- [INSTRUCTIONS TO FOLLOW] A stretch of the entries below is to be set down exactly, running from the line with "-- ==== Sys2Proof/Tests/Slice0.lean" through the line with "phase 0. -/", both included, and no other line.

Dataset items
-------------------------

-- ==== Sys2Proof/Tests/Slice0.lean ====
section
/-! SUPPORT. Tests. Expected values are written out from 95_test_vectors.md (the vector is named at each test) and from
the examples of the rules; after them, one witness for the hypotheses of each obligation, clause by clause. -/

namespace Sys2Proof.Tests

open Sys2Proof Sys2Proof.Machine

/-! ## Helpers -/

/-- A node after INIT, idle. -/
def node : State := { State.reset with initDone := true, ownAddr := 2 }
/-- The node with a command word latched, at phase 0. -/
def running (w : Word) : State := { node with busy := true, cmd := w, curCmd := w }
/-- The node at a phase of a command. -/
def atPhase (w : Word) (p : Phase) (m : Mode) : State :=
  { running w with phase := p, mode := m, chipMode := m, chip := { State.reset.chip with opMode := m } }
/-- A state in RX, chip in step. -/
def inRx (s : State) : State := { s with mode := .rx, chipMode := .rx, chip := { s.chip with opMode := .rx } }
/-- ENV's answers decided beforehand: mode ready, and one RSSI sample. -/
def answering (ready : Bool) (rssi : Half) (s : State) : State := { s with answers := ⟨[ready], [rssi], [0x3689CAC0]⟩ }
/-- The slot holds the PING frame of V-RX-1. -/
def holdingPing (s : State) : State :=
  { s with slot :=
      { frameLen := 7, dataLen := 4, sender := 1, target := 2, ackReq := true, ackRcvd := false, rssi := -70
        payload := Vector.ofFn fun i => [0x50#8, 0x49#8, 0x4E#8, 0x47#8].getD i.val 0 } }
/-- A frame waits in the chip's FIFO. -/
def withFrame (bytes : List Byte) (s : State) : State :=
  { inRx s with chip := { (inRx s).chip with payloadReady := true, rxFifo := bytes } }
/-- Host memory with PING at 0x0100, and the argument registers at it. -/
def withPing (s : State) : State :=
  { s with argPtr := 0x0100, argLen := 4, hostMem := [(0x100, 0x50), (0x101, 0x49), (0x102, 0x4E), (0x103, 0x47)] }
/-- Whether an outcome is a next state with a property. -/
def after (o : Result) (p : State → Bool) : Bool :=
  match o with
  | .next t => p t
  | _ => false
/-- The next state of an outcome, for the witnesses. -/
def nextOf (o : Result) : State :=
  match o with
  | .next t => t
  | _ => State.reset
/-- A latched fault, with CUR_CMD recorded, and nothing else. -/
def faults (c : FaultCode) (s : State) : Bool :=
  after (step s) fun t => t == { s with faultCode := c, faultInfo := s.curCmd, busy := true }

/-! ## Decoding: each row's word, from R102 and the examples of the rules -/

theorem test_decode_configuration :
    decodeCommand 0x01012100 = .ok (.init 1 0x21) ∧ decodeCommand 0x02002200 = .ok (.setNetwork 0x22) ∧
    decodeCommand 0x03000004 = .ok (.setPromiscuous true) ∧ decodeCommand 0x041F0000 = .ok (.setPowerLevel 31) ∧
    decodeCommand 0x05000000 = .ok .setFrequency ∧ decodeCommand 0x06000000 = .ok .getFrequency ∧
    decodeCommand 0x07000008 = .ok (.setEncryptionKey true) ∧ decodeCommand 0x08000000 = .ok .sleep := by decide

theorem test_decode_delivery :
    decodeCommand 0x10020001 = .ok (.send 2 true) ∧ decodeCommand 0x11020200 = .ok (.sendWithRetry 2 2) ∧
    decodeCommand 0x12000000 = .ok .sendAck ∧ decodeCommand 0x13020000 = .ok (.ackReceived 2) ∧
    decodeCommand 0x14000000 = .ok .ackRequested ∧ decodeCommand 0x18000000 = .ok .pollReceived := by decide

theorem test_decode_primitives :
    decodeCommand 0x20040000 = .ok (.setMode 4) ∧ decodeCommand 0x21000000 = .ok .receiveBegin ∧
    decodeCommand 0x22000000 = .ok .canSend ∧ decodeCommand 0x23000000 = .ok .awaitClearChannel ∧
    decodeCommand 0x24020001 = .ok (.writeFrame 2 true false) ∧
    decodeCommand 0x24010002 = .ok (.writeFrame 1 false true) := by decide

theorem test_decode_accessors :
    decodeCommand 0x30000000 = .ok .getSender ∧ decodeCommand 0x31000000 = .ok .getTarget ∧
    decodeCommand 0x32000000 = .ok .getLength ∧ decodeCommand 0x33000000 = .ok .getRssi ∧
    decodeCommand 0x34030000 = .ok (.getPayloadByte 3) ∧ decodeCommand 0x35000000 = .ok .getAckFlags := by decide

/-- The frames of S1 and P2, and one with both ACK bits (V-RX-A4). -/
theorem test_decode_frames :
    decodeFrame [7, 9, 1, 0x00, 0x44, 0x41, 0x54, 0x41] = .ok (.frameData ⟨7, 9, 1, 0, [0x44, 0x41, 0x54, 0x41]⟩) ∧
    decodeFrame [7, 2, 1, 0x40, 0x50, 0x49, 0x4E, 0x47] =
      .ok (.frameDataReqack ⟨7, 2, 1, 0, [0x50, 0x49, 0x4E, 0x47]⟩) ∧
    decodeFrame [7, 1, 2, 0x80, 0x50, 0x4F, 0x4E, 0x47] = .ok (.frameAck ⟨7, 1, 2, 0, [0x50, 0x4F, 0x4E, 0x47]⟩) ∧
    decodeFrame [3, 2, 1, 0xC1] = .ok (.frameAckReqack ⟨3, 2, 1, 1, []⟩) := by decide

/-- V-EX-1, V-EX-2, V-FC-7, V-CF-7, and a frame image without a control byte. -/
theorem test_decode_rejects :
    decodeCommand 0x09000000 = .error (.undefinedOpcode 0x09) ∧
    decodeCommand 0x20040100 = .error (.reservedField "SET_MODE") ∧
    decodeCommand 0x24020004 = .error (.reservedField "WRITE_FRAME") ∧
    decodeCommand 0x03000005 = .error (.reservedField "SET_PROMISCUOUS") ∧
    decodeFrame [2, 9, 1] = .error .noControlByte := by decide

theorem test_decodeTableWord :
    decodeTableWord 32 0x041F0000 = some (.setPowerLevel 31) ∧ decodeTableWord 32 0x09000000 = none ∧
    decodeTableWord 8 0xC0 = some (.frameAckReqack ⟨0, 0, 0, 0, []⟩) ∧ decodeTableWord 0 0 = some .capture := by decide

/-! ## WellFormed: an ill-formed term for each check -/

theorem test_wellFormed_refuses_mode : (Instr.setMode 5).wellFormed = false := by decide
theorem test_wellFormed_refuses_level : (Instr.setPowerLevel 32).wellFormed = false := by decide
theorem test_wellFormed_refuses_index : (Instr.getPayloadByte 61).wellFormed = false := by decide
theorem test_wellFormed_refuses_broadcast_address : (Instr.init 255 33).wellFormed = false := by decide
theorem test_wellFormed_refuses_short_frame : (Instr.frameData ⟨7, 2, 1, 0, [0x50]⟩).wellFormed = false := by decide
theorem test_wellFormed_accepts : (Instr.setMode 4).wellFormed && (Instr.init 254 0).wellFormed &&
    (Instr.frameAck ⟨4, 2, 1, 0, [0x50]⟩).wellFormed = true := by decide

-------------------------

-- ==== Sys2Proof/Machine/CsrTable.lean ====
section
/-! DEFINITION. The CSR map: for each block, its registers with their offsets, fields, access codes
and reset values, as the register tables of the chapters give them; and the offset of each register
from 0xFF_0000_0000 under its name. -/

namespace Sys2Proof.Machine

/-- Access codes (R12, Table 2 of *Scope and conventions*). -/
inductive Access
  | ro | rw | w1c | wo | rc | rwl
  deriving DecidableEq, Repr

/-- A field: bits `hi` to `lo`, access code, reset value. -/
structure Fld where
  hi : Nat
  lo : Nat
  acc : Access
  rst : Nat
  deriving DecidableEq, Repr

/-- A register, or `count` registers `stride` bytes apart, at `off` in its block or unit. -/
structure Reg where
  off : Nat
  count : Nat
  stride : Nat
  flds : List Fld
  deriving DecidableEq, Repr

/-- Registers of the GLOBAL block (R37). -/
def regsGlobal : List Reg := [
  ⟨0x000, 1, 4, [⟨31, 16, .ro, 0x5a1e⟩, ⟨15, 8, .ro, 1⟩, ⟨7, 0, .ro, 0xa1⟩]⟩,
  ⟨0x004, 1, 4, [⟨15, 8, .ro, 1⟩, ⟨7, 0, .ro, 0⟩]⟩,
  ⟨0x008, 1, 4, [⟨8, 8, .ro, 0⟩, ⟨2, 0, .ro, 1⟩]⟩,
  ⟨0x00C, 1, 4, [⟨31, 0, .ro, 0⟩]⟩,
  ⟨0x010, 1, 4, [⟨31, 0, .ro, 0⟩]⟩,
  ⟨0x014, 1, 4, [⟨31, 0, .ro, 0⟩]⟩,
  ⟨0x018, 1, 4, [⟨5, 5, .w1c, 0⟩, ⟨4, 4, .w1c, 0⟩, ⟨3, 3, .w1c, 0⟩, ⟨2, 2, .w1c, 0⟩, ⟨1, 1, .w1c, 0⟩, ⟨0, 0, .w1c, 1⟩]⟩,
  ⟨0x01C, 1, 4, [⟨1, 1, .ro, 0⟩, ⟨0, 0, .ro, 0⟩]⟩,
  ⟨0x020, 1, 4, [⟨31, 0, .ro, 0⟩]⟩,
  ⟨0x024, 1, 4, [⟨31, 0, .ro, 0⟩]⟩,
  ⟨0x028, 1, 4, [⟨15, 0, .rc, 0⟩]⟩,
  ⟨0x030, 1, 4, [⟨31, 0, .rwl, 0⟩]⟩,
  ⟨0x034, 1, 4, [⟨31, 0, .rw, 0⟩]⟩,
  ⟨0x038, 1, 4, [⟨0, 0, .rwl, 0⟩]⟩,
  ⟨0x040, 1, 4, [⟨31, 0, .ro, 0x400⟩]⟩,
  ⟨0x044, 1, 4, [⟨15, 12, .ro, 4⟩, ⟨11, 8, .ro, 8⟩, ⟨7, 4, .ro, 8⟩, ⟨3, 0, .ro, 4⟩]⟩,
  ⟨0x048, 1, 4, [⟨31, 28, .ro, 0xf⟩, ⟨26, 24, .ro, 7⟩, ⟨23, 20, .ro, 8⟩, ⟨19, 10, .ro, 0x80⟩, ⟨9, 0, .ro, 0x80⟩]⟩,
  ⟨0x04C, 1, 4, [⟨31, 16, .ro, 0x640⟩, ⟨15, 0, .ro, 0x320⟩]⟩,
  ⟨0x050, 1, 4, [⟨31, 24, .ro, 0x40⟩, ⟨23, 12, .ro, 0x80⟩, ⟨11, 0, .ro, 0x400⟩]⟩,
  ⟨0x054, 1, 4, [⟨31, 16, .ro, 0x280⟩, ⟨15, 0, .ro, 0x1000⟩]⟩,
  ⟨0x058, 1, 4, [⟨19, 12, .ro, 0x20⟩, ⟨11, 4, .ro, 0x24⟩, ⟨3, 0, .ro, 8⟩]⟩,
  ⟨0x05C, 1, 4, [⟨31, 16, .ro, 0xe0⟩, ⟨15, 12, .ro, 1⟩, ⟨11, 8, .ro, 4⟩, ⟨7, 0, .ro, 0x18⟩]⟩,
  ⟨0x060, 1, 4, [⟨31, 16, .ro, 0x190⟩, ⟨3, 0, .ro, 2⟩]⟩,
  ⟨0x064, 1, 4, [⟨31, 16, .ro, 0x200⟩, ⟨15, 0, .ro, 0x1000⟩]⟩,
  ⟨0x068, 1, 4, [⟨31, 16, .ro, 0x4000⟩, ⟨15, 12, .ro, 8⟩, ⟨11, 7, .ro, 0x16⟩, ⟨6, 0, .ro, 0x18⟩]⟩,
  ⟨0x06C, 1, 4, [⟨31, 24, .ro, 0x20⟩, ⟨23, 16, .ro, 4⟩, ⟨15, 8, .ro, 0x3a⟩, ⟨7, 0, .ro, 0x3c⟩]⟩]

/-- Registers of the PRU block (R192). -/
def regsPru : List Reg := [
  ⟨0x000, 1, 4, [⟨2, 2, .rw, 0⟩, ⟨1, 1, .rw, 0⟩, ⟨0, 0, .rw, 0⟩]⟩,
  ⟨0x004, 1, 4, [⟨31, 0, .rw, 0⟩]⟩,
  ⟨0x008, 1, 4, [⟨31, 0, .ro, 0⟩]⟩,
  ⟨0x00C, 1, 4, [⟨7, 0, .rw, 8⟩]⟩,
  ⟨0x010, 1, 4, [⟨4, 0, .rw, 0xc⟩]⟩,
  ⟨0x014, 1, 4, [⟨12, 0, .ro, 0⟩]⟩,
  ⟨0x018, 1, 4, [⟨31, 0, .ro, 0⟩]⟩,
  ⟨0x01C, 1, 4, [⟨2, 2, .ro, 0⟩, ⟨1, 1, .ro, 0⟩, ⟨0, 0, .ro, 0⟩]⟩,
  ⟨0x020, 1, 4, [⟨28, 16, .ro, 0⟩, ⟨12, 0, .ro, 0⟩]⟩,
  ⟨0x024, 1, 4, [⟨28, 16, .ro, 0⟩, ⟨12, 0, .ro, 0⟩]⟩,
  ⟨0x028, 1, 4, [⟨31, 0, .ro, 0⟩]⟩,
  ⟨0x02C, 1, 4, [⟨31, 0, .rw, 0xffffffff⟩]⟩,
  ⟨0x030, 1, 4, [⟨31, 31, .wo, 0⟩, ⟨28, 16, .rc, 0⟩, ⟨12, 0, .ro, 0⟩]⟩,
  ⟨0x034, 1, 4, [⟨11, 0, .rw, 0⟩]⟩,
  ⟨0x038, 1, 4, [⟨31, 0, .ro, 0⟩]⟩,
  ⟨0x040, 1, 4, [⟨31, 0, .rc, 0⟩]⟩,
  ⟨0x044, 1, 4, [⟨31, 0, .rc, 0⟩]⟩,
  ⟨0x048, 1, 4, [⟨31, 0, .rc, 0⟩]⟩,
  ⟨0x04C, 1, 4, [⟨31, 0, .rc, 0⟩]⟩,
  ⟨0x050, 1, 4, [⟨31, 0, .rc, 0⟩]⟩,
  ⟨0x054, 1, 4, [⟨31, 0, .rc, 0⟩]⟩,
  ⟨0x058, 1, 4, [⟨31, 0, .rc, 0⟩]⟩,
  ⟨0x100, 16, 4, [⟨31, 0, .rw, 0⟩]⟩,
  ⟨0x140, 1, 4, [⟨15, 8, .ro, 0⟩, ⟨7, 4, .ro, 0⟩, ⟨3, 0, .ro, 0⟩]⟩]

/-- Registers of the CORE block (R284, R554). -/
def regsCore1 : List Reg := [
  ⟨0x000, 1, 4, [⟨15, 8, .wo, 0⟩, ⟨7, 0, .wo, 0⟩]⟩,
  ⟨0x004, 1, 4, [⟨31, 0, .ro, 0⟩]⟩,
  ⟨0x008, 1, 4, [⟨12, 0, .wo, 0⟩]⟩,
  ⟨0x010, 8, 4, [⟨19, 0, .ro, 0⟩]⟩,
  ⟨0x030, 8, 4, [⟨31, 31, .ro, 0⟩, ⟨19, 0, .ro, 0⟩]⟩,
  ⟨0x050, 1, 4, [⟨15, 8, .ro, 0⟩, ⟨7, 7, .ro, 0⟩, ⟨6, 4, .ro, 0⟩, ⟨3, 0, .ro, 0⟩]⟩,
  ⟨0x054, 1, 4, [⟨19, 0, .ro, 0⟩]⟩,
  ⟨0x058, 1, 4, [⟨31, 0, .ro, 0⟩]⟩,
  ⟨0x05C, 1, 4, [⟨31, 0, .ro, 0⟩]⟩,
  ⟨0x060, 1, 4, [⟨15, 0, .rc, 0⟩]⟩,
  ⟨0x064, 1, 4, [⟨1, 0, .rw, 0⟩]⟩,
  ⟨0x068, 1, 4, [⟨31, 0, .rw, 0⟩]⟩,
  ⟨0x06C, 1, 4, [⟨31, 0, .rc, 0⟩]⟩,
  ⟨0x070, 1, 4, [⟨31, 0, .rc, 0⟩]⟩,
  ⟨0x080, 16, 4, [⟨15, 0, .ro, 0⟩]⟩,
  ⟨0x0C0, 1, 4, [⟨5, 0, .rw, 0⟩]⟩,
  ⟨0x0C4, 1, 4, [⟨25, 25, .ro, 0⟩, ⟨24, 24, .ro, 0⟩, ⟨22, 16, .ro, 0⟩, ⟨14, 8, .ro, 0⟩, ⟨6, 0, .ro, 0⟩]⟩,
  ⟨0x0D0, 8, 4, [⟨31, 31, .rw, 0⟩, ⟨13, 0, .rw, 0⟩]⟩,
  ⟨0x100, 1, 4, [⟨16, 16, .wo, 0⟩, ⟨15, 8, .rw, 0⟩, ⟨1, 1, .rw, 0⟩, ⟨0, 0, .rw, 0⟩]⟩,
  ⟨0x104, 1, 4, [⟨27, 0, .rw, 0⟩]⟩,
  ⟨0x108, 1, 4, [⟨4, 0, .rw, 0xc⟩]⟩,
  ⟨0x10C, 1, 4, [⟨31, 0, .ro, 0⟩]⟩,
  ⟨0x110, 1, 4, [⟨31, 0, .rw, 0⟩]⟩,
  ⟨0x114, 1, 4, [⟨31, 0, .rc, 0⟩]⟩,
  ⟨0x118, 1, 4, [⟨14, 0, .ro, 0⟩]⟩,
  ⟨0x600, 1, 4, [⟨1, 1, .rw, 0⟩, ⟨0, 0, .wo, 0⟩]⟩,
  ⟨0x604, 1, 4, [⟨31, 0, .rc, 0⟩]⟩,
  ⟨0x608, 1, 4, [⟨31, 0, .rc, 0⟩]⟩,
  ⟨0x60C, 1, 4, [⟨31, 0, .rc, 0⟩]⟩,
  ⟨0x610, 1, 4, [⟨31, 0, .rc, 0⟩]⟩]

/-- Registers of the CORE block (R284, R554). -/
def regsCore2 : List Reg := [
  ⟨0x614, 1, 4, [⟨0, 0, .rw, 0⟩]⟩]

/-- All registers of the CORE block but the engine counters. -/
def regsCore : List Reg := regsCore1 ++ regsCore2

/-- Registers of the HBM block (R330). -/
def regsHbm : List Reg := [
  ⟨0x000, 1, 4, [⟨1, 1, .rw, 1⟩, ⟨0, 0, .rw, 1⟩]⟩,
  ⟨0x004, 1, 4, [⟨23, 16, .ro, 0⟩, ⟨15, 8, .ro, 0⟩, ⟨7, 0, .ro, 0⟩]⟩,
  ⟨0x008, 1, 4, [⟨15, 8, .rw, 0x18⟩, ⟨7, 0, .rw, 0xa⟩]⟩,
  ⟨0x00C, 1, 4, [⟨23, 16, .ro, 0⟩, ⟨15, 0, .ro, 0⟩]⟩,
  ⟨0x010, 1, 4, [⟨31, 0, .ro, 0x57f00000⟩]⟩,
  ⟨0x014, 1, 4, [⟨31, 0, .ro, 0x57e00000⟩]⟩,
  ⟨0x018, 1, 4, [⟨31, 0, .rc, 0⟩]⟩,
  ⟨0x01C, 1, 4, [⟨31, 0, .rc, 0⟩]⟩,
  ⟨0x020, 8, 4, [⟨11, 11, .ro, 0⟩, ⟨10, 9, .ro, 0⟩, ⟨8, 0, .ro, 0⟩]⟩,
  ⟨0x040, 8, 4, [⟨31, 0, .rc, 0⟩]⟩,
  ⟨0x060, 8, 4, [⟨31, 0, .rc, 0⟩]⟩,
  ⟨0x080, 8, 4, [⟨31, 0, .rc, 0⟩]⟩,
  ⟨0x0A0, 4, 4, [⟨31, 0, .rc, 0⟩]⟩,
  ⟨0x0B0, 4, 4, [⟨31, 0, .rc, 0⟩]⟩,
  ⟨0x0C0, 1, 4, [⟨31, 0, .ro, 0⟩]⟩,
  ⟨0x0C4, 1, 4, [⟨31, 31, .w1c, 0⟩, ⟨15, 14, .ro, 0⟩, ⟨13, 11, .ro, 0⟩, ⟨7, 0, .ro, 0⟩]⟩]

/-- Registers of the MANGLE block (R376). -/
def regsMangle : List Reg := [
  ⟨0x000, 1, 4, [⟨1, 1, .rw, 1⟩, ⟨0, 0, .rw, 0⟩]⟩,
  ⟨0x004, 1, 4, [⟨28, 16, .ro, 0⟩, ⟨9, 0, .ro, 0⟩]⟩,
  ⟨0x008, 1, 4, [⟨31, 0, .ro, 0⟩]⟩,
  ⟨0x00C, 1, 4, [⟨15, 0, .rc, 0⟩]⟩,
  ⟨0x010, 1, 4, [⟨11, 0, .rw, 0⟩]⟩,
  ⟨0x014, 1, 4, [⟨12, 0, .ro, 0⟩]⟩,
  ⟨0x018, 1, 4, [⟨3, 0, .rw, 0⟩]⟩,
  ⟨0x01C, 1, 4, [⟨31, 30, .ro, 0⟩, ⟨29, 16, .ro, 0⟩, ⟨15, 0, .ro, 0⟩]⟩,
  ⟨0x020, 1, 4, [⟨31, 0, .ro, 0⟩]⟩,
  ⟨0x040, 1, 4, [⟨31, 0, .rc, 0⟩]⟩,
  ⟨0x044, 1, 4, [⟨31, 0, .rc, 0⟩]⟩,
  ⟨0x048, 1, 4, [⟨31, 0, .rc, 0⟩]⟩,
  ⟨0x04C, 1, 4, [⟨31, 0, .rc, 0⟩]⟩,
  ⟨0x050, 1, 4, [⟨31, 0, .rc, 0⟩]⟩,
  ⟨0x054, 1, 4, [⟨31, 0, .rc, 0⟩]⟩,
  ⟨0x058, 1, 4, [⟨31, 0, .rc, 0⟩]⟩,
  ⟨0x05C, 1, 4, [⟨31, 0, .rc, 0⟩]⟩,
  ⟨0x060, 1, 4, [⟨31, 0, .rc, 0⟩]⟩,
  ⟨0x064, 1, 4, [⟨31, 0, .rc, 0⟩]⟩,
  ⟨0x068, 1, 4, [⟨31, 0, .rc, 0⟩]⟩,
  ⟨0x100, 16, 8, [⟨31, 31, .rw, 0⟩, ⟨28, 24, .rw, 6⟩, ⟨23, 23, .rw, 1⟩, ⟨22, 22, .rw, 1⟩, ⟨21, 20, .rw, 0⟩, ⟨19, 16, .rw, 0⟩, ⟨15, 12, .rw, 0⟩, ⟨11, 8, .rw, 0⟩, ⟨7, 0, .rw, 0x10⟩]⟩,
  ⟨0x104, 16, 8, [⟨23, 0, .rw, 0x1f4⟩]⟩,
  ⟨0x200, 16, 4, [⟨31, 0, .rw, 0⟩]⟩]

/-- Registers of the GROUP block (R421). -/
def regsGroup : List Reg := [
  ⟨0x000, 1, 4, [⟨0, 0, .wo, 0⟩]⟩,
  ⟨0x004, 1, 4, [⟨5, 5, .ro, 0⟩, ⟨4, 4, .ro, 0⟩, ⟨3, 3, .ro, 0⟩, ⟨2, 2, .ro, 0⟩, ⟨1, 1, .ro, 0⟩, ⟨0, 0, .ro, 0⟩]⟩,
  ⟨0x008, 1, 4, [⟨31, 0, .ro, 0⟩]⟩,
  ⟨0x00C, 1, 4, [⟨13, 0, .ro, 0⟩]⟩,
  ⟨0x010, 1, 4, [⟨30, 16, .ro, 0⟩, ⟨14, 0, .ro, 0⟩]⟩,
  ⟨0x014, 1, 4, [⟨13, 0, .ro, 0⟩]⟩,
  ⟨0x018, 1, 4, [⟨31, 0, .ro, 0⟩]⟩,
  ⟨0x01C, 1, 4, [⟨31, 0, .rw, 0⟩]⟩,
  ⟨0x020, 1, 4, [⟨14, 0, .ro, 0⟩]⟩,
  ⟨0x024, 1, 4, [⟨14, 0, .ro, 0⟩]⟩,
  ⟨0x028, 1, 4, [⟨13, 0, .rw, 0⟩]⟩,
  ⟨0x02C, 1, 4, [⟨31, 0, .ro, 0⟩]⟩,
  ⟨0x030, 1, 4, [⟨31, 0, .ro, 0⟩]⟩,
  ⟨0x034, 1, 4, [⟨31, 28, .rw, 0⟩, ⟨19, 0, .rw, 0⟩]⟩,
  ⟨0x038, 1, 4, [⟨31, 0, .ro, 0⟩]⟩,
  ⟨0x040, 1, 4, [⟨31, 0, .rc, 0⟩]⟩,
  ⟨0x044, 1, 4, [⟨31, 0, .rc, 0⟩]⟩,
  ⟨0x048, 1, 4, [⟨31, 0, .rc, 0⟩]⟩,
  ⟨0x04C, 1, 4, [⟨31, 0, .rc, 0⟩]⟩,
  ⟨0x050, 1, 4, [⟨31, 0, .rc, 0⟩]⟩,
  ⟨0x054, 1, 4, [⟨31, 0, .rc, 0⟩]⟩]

-------------------------

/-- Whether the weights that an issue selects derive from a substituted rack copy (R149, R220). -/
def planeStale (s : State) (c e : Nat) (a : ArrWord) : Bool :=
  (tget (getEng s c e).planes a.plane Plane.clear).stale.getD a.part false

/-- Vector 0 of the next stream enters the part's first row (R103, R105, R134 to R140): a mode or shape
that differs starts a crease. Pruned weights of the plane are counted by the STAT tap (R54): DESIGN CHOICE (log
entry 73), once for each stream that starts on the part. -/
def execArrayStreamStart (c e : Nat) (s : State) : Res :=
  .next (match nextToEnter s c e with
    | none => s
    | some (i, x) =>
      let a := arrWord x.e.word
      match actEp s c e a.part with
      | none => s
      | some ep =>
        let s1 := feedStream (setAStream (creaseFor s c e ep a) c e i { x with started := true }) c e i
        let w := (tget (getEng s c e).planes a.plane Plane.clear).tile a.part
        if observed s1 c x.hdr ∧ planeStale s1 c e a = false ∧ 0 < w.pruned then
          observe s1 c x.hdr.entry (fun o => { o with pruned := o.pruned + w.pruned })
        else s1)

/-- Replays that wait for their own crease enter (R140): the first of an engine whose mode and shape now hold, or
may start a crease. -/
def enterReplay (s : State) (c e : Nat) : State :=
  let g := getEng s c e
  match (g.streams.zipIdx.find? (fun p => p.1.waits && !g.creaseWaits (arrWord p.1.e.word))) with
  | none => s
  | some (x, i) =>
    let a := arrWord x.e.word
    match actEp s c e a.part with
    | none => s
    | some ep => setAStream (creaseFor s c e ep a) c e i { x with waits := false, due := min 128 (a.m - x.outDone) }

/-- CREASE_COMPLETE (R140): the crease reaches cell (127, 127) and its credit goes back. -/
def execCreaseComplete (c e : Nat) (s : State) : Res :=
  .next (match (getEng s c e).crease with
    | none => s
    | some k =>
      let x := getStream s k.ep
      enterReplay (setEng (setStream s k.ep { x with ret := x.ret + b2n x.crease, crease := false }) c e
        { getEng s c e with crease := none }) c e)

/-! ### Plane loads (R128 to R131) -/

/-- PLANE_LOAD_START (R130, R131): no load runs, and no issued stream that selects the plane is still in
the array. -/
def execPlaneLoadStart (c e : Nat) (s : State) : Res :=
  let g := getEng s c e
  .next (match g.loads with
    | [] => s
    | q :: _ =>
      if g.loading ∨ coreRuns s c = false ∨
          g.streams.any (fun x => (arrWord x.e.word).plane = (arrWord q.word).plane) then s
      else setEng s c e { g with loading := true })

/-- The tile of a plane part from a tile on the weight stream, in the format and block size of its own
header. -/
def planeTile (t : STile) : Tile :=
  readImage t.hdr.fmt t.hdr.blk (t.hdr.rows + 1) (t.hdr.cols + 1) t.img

-------------------------

- [EXERCISE RESPONSE]
-- ==== Sys2Proof/Tests/Slice0.lean ====
section
/-! SUPPORT. Tests. Expected values are written out from 95_test_vectors.md (the vector is named at each test) and from
the examples of the rules; after them, one witness for the hypotheses of each obligation, clause by clause. -/

namespace Sys2Proof.Tests

open Sys2Proof Sys2Proof.Machine

/-! ## Helpers -/

/-- A node after INIT, idle. -/
def node : State := { State.reset with initDone := true, ownAddr := 2 }
/-- The node with a command word latched, at phase 0. -/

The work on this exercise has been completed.